/-- Fused and recorded splices of an array of the core at a physical position: a fuse names the core by its logical number, which is its own
position. -/
def State.storedRows (s : State) (die pos array : Nat) : List Nat :=
  ((s.fuses.rows.filter fun r => r.1 == die * 128 + pos && r.2.1 == array && decide (pos < 128)).map (·.2.2)) ++
    ((s.flash.repair.rows.filter fun r => r.1 == die * 256 + pos && r.2.1 == array).map (·.2.2))

/-- The splices of the core at a physical position (R111, R512). -/
def State.splicesAt (s : State) (die pos : Nat) : Sparse (List Nat) :=
  (List.range 4).foldl (fun m a => sput [] m a ((s.storedRows die pos a).mergeSort fun x y => decide (x ≤ y))) []

/-- A core cleared before it joins a partition (R487), with the grant's CHAFF_LIMIT (R482); its splices, and rows that wait for one, are its own. -/
def Core.cleared (x : Core) (chaff : W32) : Core :=
  { sheaf := { splices := x.sheaf.splices, failing := x.sheaf.failing }, island := x.island, chaff := chaff, failed := x.failed }

/-- A spare takes a failed core's coordinate, cleared, with the splices recorded for it (R512, R515, R520). -/
def State.takeSpare (s : State) (k : Nat) (chaff : W32) : Option State :=
  match s.pool (k / 128) with
  | [] => none
  | q :: rest =>
    some ({ s with spares := sput (List.range' 128 8) s.spares (k / 128) rest, aliasMap := sput 0 s.aliasMap k (q + 1) }.setCore k
      { chaff := chaff, island := { offset := s.leanReqOf k }, sheaf := { splices := s.splicesAt (k / 128) q } })

/-- A physical core is retired: counted, and recorded in the repair store (R512, R514). -/
def State.retirePosition (s : State) (die pos : Nat) : State :=
  let r := s.flash.repair
  { s with flash := { s.flash with repair := { r with cores := r.cores ++ [die * 256 + pos] } } }.healthCount 0x214 1

/-- Every instruction of a core that has not completed is abandoned: it signals nothing and waits for nothing (R318, R514). -/
def State.abandon (s : State) (k : Nat) : State :=
  let trans := s.fabric.trans.filter fun (e : Nat × Trans) => e.2.own.isSome || e.2.core != k
  let others := s.waiters.map fun (e : Nat × List Waiter) => (e.1, e.2.filter (·.core != k))
  let x := s.core k
  { s with fabric := { s.fabric with trans := trans }, waiters := others.filter fun e => !e.2.isEmpty }.setCore k
    { x with ops := [], scat := { x.scat with queues := [], stalled := [] }
             ctxs := x.ctxs.map fun (e : Nat × Ctx) => (e.1, { e.2 with wait := none }) }

/-! ### Items of a partition -/

/-- Every item of a partition that has not ended ends. -/
def State.endAll (s : State) (p : Nat) (st : RecStatus) (f : FaultCode) : State :=
  (s.reqsOf p).foldl (fun s r => s.endItems r st f fun _ => true) s

/-! ### Ending a program (R298, R305, R491 to R493) -/

/-- A context's wait, if any, is one that ends only at a step boundary. -/
def Ctx.settled (x : Ctx) : Bool :=
  match x.wait with
  | none => true
  | some { kind := .step, .. } => true
  | some _ => false

/-- Every instruction already issued in the partition has completed; a context at SESS.STEP stays there while issue is held (log 26). -/
def State.quiet (s : State) (p : Nat) : Bool :=
  (s.part p).cores.all fun k => (s.core k).failed || ((s.core k).ops.isEmpty && (s.core k).ctxs.all (·.2.settled))

/-- The START record, when one is owed (R491). -/
def State.startRecord (s : State) (p : Nat) (st : RecStatus) (f : FaultCode) : State :=
  let b := s.part p
  match b.prog.start with
  | some o => (s.setPart p { b with prog := { b.prog with start := none } }).cmdDone p o st f 0
  | none => s

/-- The window goes to its close point because its owner goes (R455, R459). -/
def Window.orphan (x : Window) (p : Nat) : Window :=
  if x.owner = p ∧ x.state ≠ .free then
    let x := if x.state = .open then x.close none else x
    { x with closer := none, gone := true }
  else x

/-- Records that commands of the partition are still owed when it is destroyed (R480; log 63): the SESS_CLOSEs and WIN_CLOSEs whose ends the destruction
brings about, DONE, and the command that Husk has set aside, which finds no partition. None is owed twice. -/
def State.closersDone (s : State) (p : Nat) : State :=
  let sess := s.sess.filter fun e => e.2.part == p
  let wins := s.fabric.wins.filter fun e => e.2.owner == p
  let late := s.husk.delayed.filter fun d => d.ring == .cmd p
  let s := { s with
    sess := s.sess.map fun (e : Nat × Sess) => if e.2.part = p then (e.1, { e.2 with closers := [] }) else e
    fabric := { s.fabric with wins := s.fabric.wins.map fun (e : Nat × Window) => if e.2.owner = p then (e.1, { e.2 with closer := none }) else e }
    husk := { s.husk with delayed := s.husk.delayed.filter fun d => d.ring != .cmd p } }
  let s := sess.foldl (fun s e => e.2.closers.foldl (fun s o => s.cmdDone p o .done 0 0) s) s
  let s := wins.foldl (fun s e => match e.2.closer with
    | some w => s.owedDone w .done 0
    | none => s) s
  late.foldl (fun s d => (s.takeCmd p).cmdDone p (s.cmdOwed p d.entry) .failed fltPartState 0) s

/-- Step 2 of PART_DESTROY (R488): every item ends, and every command of the partition has its record. -/
def State.destroyItems (s : State) (p : Nat) : State := (s.endAll p .cancelled 0).closersDone p

/-- Steps 3 to 7 of PART_DESTROY (R488). -/
def State.destroyPart (s : State) (p : Nat) : State :=
  let s := (s.part p).cores.foldl (fun s k => s.abandon k) s
  { s with
    fabric := { s.fabric with wins := s.fabric.wins.map fun e => (e.1, e.2.orphan p) }
    sess := s.sess.filter fun e => e.2.part != p
    reqs := s.reqs.filter fun e => e.2.part != p
    ports := s.ports.map fun e => (e.1, if (e.2.cxl.map (·.1)) = some p then { e.2 with cxl := none } else e.2)
    husk := { s.husk with delayed := s.husk.delayed.filter fun d => d.ring != .cmd p }
    parts := s.parts.filter fun e => e.1 != p }

/-- PART_DESTROY goes on from step 3, and writes its record, once no record of the partition is held: R507 and R508 drop none (log 63). -/
def State.destroyOn (s : State) (p n : Nat) (o : Owed) : State :=
  if (s.part p).cpl.held = [] then (s.destroyPart p).admDone n o .done 0 0
  else s.setPart p { s.part p with destroyer := some (n, o) }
..............................
* _Exercise_
I'd like the material repeated word for word, please.

* _Exercise answer_
/-- Fused and recorded splices of an array of the core at a physical position: a fuse names the core by its logical number, which is its own
position. -/
def State.storedRows (s : State) (die pos array : Nat) : List Nat :=
  ((s.fuses.rows.filter fun r => r.1 == die * 128 + pos && r.2.1 == array && decide (pos < 128)).map (·.2.2)) ++
    ((s.flash.repair.rows.filter fun r => r.1 == die * 256 + pos && r.2.1 == array).map (·.2.2))

/-- The splices of the core at a physical position (R111, R512). -/
def State.splicesAt (s : State) (die pos : Nat) : Sparse (List Nat) :=
  (List.range 4).foldl (fun m a => sput [] m a ((s.storedRows die pos a).mergeSort fun x y => decide (x ≤ y))) []

/-- A core cleared before it joins a partition (R487), with the grant's CHAFF_LIMIT (R482); its splices, and rows that wait for one, are its own. -/
def Core.cleared (x : Core) (chaff : W32) : Core :=
  { sheaf := { splices := x.sheaf.splices, failing := x.sheaf.failing }, island := x.island, chaff := chaff, failed := x.failed }

/-- A spare takes a failed core's coordinate, cleared, with the splices recorded for it (R512, R515, R520). -/
def State.takeSpare (s : State) (k : Nat) (chaff : W32) : Option State :=
  match s.pool (k / 128) with
  | [] => none
  | q :: rest =>
    some ({ s with spares := sput (List.range' 128 8) s.spares (k / 128) rest, aliasMap := sput 0 s.aliasMap k (q + 1) }.setCore k
      { chaff := chaff, island := { offset := s.leanReqOf k }, sheaf := { splices := s.splicesAt (k / 128) q } })

/-- A physical core is retired: counted, and recorded in the repair store (R512, R514). -/
def State.retirePosition (s : State) (die pos : Nat) : State :=
  let r := s.flash.repair
  { s with flash := { s.flash with repair := { r with cores := r.cores ++ [die * 256 + pos] } } }.healthCount 0x214 1

/-- Every instruction of a core that has not completed is abandoned: it signals nothing and waits for nothing (R318, R514). -/
def State.abandon (s : State) (k : Nat) : State :=
  let trans := s.fabric.trans.filter fun (e : Nat × Trans) => e.2.own.isSome || e.2.core != k
  let others := s.waiters.map fun (e : Nat × List Waiter) => (e.1, e.2.filter (·.core != k))
  let x := s.core k
  { s with fabric := { s.fabric with trans := trans }, waiters := others.filter fun e => !e.2.isEmpty }.setCore k
    { x with ops := [], scat := { x.scat with queues := [], stalled := [] }
             ctxs := x.ctxs.map fun (e : Nat × Ctx) => (e.1, { e.2 with wait := none }) }

/-! ### Items of a partition -/

/-- Every item of a partition that has not ended ends. -/
def State.endAll (s : State) (p : Nat) (st : RecStatus) (f : FaultCode) : State :=
  (s.reqsOf p).foldl (fun s r => s.endItems r st f fun _ => true) s

/-! ### Ending a program (R298, R305, R491 to R493) -/

/-- A context's wait, if any, is one that ends only at a step boundary. -/
def Ctx.settled (x : Ctx) : Bool :=
  match x.wait with
  | none => true
  | some { kind := .step, .. } => true
  | some _ => false

/-- Every instruction already issued in the partition has completed; a context at SESS.STEP stays there while issue is held (log 26). -/
def State.quiet (s : State) (p : Nat) : Bool :=
  (s.part p).cores.all fun k => (s.core k).failed || ((s.core k).ops.isEmpty && (s.core k).ctxs.all (·.2.settled))

/-- The START record, when one is owed (R491). -/
def State.startRecord (s : State) (p : Nat) (st : RecStatus) (f : FaultCode) : State :=
  let b := s.part p
  match b.prog.start with
  | some o => (s.setPart p { b with prog := { b.prog with start := none } }).cmdDone p o st f 0
  | none => s

/-- The window goes to its close point because its owner goes (R455, R459). -/
def Window.orphan (x : Window) (p : Nat) : Window :=
  if x.owner = p ∧ x.state ≠ .free then
    let x := if x.state = .open then x.close none else x
    { x with closer := none, gone := true }
  else x

/-- Records that commands of the partition are still owed when it is destroyed (R480; log 63): the SESS_CLOSEs and WIN_CLOSEs whose ends the destruction
brings about, DONE, and the command that Husk has set aside, which finds no partition. None is owed twice. -/
def State.closersDone (s : State) (p : Nat) : State :=
  let sess := s.sess.filter fun e => e.2.part == p
  let wins := s.fabric.wins.filter fun e => e.2.owner == p
  let late := s.husk.delayed.filter fun d => d.ring == .cmd p
  let s := { s with
    sess := s.sess.map fun (e : Nat × Sess) => if e.2.part = p then (e.1, { e.2 with closers := [] }) else e
    fabric := { s.fabric with wins := s.fabric.wins.map fun (e : Nat × Window) => if e.2.owner = p then (e.1, { e.2 with closer := none }) else e }
    husk := { s.husk with delayed := s.husk.delayed.filter fun d => d.ring != .cmd p } }
  let s := sess.foldl (fun s e => e.2.closers.foldl (fun s o => s.cmdDone p o .done 0 0) s) s
  let s := wins.foldl (fun s e => match e.2.closer with
    | some w => s.owedDone w .done 0
    | none => s) s
  late.foldl (fun s d => (s.takeCmd p).cmdDone p (s.cmdOwed p d.entry) .failed fltPartState 0) s

/-- Step 2 of PART_DESTROY (R488): every item ends, and every command of the partition has its record. -/
def State.destroyItems (s : State) (p : Nat) : State := (s.endAll p .cancelled 0).closersDone p

/-- Steps 3 to 7 of PART_DESTROY (R488). -/
def State.destroyPart (s : State) (p : Nat) : State :=
  let s := (s.part p).cores.foldl (fun s k => s.abandon k) s
  { s with
    fabric := { s.fabric with wins := s.fabric.wins.map fun e => (e.1, e.2.orphan p) }
    sess := s.sess.filter fun e => e.2.part != p
    reqs := s.reqs.filter fun e => e.2.part != p
    ports := s.ports.map fun e => (e.1, if (e.2.cxl.map (·.1)) = some p then { e.2 with cxl := none } else e.2)
    husk := { s.husk with delayed := s.husk.delayed.filter fun d => d.ring != .cmd p }
    parts := s.parts.filter fun e => e.1 != p }

/-- PART_DESTROY goes on from step 3, and writes its record, once no record of the partition is held: R507 and R508 drop none (log 63). -/
def State.destroyOn (s : State) (p n : Nat) (o : Owed) : State :=
  if (s.part p).cpl.held = [] then (s.destroyPart p).admDone n o .done 0 0
  else s.setPart p { s.part p with destroyer := some (n, o) }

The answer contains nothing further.